The width of the chilled water channel is 2n +1 times of that of the hydrogen microchannel.

The back of the hydrogen microchannel corresponds to a chilled water interval area; the back of the hydrogen spacing area corresponds to a chilled water channel.

The plate is provided with four through holes which are respectively positioned at four corners of the plate, wherein three of the through holes are chilled water inlets, and the other through hole is a hydrogen outlet; the outer ring of the chilled water channel is provided with three branches, and the outer end points of the three branches are respectively connected with the three chilled water inlets.

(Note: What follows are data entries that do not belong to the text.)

-- ==== Sys2Proof/Laws/Encoding.lean ====
section
/-! SUPPORT. The fields of an encoded word, format by format: reading a field back gives what was put there. -/

namespace Sys2Proof

theorem bit_eq_one (b : Bool) : (bit b == 1#1) = b := by cases b <;> rfl

theorem extract_append_low {m n : Nat} (x : BitVec m) (y : BitVec n) (lo len : Nat) (h : lo + len ≤ n) :
    (x ++ y).extractLsb' lo len = y.extractLsb' lo len := by
  apply BitVec.eq_of_getLsbD_eq
  intro i hi
  have : lo + i < n := by omega
  simp [BitVec.getLsbD_append, this, hi]

theorem extract_append_high {m n : Nat} (x : BitVec m) (y : BitVec n) (lo len : Nat) (h : n ≤ lo) :
    (x ++ y).extractLsb' lo len = x.extractLsb' (lo - n) len := by
  apply BitVec.eq_of_getLsbD_eq
  intro i hi
  have h2 : ¬ lo + i < n := by omega
  have h3 : lo + i - n = lo - n + i := by omega
  simp [BitVec.getLsbD_append, h2, h3, hi]

theorem extract_all {n : Nat} (x : BitVec n) : x.extractLsb' 0 n = x := by
  apply BitVec.eq_of_getLsbD_eq
  intro i hi
  simp [hi]

section

set_option linter.unusedSimpArgs false

@[simp] theorem encH_c (c d m wait setA setB y res) : wordC (encH c d m wait setA setB y res) = c := by
  show (BitVec.extractLsb' (n := 1 + 2 + 6 + 12 + 4 + 4 + 1 + 2) 31 1 (bit c ++ d ++ m ++ wait ++ setA ++ setB ++ bit y ++ res) == 1#1) = c
  simp (disch := decide) only [extract_append_low, extract_append_high, Nat.reduceSub, extract_all]
  exact bit_eq_one c

@[simp] theorem encH_d (c d m wait setA setB y res) : wordD (encH c d m wait setA setB y res) = d := by
  show BitVec.extractLsb' (n := 1 + 2 + 6 + 12 + 4 + 4 + 1 + 2) 29 2 (bit c ++ d ++ m ++ wait ++ setA ++ setB ++ bit y ++ res) = d
  simp (disch := decide) only [extract_append_low, extract_append_high, Nat.reduceSub, extract_all]

@[simp] theorem encH_maj (c d m wait setA setB y res) : wordMaj (encH c d m wait setA setB y res) = m := by
  show BitVec.extractLsb' (n := 1 + 2 + 6 + 12 + 4 + 4 + 1 + 2) 23 6 (bit c ++ d ++ m ++ wait ++ setA ++ setB ++ bit y ++ res) = m
  simp (disch := decide) only [extract_append_low, extract_append_high, Nat.reduceSub, extract_all]

@[simp] theorem encH_wait (c d m wait setA setB y res) : hWait (encH c d m wait setA setB y res) = wait := by
  show BitVec.extractLsb' (n := 1 + 2 + 6 + 12 + 4 + 4 + 1 + 2) 11 12 (bit c ++ d ++ m ++ wait ++ setA ++ setB ++ bit y ++ res) = wait
  simp (disch := decide) only [extract_append_low, extract_append_high, Nat.reduceSub, extract_all]

@[simp] theorem encH_setA (c d m wait setA setB y res) : hSetA (encH c d m wait setA setB y res) = setA := by
  show BitVec.extractLsb' (n := 1 + 2 + 6 + 12 + 4 + 4 + 1 + 2) 7 4 (bit c ++ d ++ m ++ wait ++ setA ++ setB ++ bit y ++ res) = setA
  simp (disch := decide) only [extract_append_low, extract_append_high, Nat.reduceSub, extract_all]

@[simp] theorem encH_setB (c d m wait setA setB y res) : hSetB (encH c d m wait setA setB y res) = setB := by
  show BitVec.extractLsb' (n := 1 + 2 + 6 + 12 + 4 + 4 + 1 + 2) 3 4 (bit c ++ d ++ m ++ wait ++ setA ++ setB ++ bit y ++ res) = setB
  simp (disch := decide) only [extract_append_low, extract_append_high, Nat.reduceSub, extract_all]

@[simp] theorem encH_y (c d m wait setA setB y res) : hY (encH c d m wait setA setB y res) = y := by
  show (BitVec.extractLsb' (n := 1 + 2 + 6 + 12 + 4 + 4 + 1 + 2) 2 1 (bit c ++ d ++ m ++ wait ++ setA ++ setB ++ bit y ++ res) == 1#1) = y
  simp (disch := decide) only [extract_append_low, extract_append_high, Nat.reduceSub, extract_all]
  exact bit_eq_one y

@[simp] theorem encH_res (c d m wait setA setB y res) : hRes (encH c d m wait setA setB y res) = res := by
  show BitVec.extractLsb' (n := 1 + 2 + 6 + 12 + 4 + 4 + 1 + 2) 0 2 (bit c ++ d ++ m ++ wait ++ setA ++ setB ++ bit y ++ res) = res
  simp (disch := decide) only [extract_append_low, extract_append_high, Nat.reduceSub, extract_all]

@[simp] theorem encH_link (c d m wait setA setB y res) : wordLink (encH c d m wait setA setB y res) = ⟨c, d⟩ := by simp [wordLink]

@[simp] theorem encV_c (c d m fn dst a b) : wordC (encV c d m fn dst a b) = c := by
  show (BitVec.extractLsb' (n := 1 + 2 + 6 + 2 + 7 + 7 + 7) 31 1 (bit c ++ d ++ m ++ fn ++ dst ++ a ++ b) == 1#1) = c
  simp (disch := decide) only [extract_append_low, extract_append_high, Nat.reduceSub, extract_all]
  exact bit_eq_one c

@[simp] theorem encV_d (c d m fn dst a b) : wordD (encV c d m fn dst a b) = d := by
  show BitVec.extractLsb' (n := 1 + 2 + 6 + 2 + 7 + 7 + 7) 29 2 (bit c ++ d ++ m ++ fn ++ dst ++ a ++ b) = d
  simp (disch := decide) only [extract_append_low, extract_append_high, Nat.reduceSub, extract_all]

@[simp] theorem encV_maj (c d m fn dst a b) : wordMaj (encV c d m fn dst a b) = m := by
  show BitVec.extractLsb' (n := 1 + 2 + 6 + 2 + 7 + 7 + 7) 23 6 (bit c ++ d ++ m ++ fn ++ dst ++ a ++ b) = m
  simp (disch := decide) only [extract_append_low, extract_append_high, Nat.reduceSub, extract_all]

@[simp] theorem encV_fn (c d m fn dst a b) : BitVec.extractLsb' 21 2 (encV c d m fn dst a b) = fn := by
  show BitVec.extractLsb' (n := 1 + 2 + 6 + 2 + 7 + 7 + 7) 21 2 (bit c ++ d ++ m ++ fn ++ dst ++ a ++ b) = fn
  simp (disch := decide) only [extract_append_low, extract_append_high, Nat.reduceSub, extract_all]

@[simp] theorem encV_dst (c d m fn dst a b) : vDst (encV c d m fn dst a b) = dst := by
  show BitVec.extractLsb' (n := 1 + 2 + 6 + 2 + 7 + 7 + 7) 14 7 (bit c ++ d ++ m ++ fn ++ dst ++ a ++ b) = dst
  simp (disch := decide) only [extract_append_low, extract_append_high, Nat.reduceSub, extract_all]

@[simp] theorem encV_a (c d m fn dst a b) : vA (encV c d m fn dst a b) = a := by
  show BitVec.extractLsb' (n := 1 + 2 + 6 + 2 + 7 + 7 + 7) 7 7 (bit c ++ d ++ m ++ fn ++ dst ++ a ++ b) = a
  simp (disch := decide) only [extract_append_low, extract_append_high, Nat.reduceSub, extract_all]

@[simp] theorem encV_b (c d m fn dst a b) : vB (encV c d m fn dst a b) = b := by
  show BitVec.extractLsb' (n := 1 + 2 + 6 + 2 + 7 + 7 + 7) 0 7 (bit c ++ d ++ m ++ fn ++ dst ++ a ++ b) = b
  simp (disch := decide) only [extract_append_low, extract_append_high, Nat.reduceSub, extract_all]

@[simp] theorem encV_link (c d m fn dst a b) : wordLink (encV c d m fn dst a b) = ⟨c, d⟩ := by simp [wordLink]

@[simp] theorem encI_c (c d m dst a imm) : wordC (encI c d m dst a imm) = c := by
  show (BitVec.extractLsb' (n := 1 + 2 + 6 + 7 + 7 + 9) 31 1 (bit c ++ d ++ m ++ dst ++ a ++ imm) == 1#1) = c
  simp (disch := decide) only [extract_append_low, extract_append_high, Nat.reduceSub, extract_all]
  exact bit_eq_one c

@[simp] theorem encI_d (c d m dst a imm) : wordD (encI c d m dst a imm) = d := by
  show BitVec.extractLsb' (n := 1 + 2 + 6 + 7 + 7 + 9) 29 2 (bit c ++ d ++ m ++ dst ++ a ++ imm) = d
  simp (disch := decide) only [extract_append_low, extract_append_high, Nat.reduceSub, extract_all]

@[simp] theorem encI_maj (c d m dst a imm) : wordMaj (encI c d m dst a imm) = m := by
  show BitVec.extractLsb' (n := 1 + 2 + 6 + 7 + 7 + 9) 23 6 (bit c ++ d ++ m ++ dst ++ a ++ imm) = m
  simp (disch := decide) only [extract_append_low, extract_append_high, Nat.reduceSub, extract_all]

@[simp] theorem encI_dst (c d m dst a imm) : iDst (encI c d m dst a imm) = dst := by
  show BitVec.extractLsb' (n := 1 + 2 + 6 + 7 + 7 + 9) 16 7 (bit c ++ d ++ m ++ dst ++ a ++ imm) = dst
  simp (disch := decide) only [extract_append_low, extract_append_high, Nat.reduceSub, extract_all]

@[simp] theorem encI_a (c d m dst a imm) : iA (encI c d m dst a imm) = a := by
  show BitVec.extractLsb' (n := 1 + 2 + 6 + 7 + 7 + 9) 9 7 (bit c ++ d ++ m ++ dst ++ a ++ imm) = a
  simp (disch := decide) only [extract_append_low, extract_append_high, Nat.reduceSub, extract_all]

@[simp] theorem encI_imm (c d m dst a imm) : iImm (encI c d m dst a imm) = imm := by
  show BitVec.extractLsb' (n := 1 + 2 + 6 + 7 + 7 + 9) 0 9 (bit c ++ d ++ m ++ dst ++ a ++ imm) = imm
  simp (disch := decide) only [extract_append_low, extract_append_high, Nat.reduceSub, extract_all]

@[simp] theorem encI_link (c d m dst a imm) : wordLink (encI c d m dst a imm) = ⟨c, d⟩ := by simp [wordLink]

@[simp] theorem encK_c (c d m dst imm) : wordC (encK c d m dst imm) = c := by
  show (BitVec.extractLsb' (n := 1 + 2 + 6 + 7 + 16) 31 1 (bit c ++ d ++ m ++ dst ++ imm) == 1#1) = c
  simp (disch := decide) only [extract_append_low, extract_append_high, Nat.reduceSub, extract_all]
  exact bit_eq_one c

@[simp] theorem encK_d (c d m dst imm) : wordD (encK c d m dst imm) = d := by
  show BitVec.extractLsb' (n := 1 + 2 + 6 + 7 + 16) 29 2 (bit c ++ d ++ m ++ dst ++ imm) = d
  simp (disch := decide) only [extract_append_low, extract_append_high, Nat.reduceSub, extract_all]

@[simp] theorem encK_maj (c d m dst imm) : wordMaj (encK c d m dst imm) = m := by
  show BitVec.extractLsb' (n := 1 + 2 + 6 + 7 + 16) 23 6 (bit c ++ d ++ m ++ dst ++ imm) = m
  simp (disch := decide) only [extract_append_low, extract_append_high, Nat.reduceSub, extract_all]

@[simp] theorem encK_dst (c d m dst imm) : kDst (encK c d m dst imm) = dst := by
  show BitVec.extractLsb' (n := 1 + 2 + 6 + 7 + 16) 16 7 (bit c ++ d ++ m ++ dst ++ imm) = dst
  simp (disch := decide) only [extract_append_low, extract_append_high, Nat.reduceSub, extract_all]

@[simp] theorem encK_imm (c d m dst imm) : kImm (encK c d m dst imm) = imm := by
  show BitVec.extractLsb' (n := 1 + 2 + 6 + 7 + 16) 0 16 (bit c ++ d ++ m ++ dst ++ imm) = imm
  simp (disch := decide) only [extract_append_low, extract_append_high, Nat.reduceSub, extract_all]

@[simp] theorem encK_link (c d m dst imm) : wordLink (encK c d m dst imm) = ⟨c, d⟩ := by simp [wordLink]
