-- ==== Sys2Proof/Laws/State.lean ====
section
/-! SUPPORT. What each update of the state leaves: one lemma per field per update. -/

namespace Sys2Proof.Machine

open Sys2Proof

The beneficial effects are that:

the refrigerating water inlet and outlet with larger flow are distributed into a plurality of small holes, and the redundant space of the plate is utilized, so that the compactness is improved, and particularly, the high pressure difference bearing capacity of the refrigerating water outlet channel at the center of the plate is improved.

Drawings

FIG. 1 is a schematic view of the front face of the panel of the present invention;

fig. 2 is a schematic view of the reverse side of the panel of the present invention.

Detailed Description

The technical scheme of the utility model is explained by combining the attached drawings.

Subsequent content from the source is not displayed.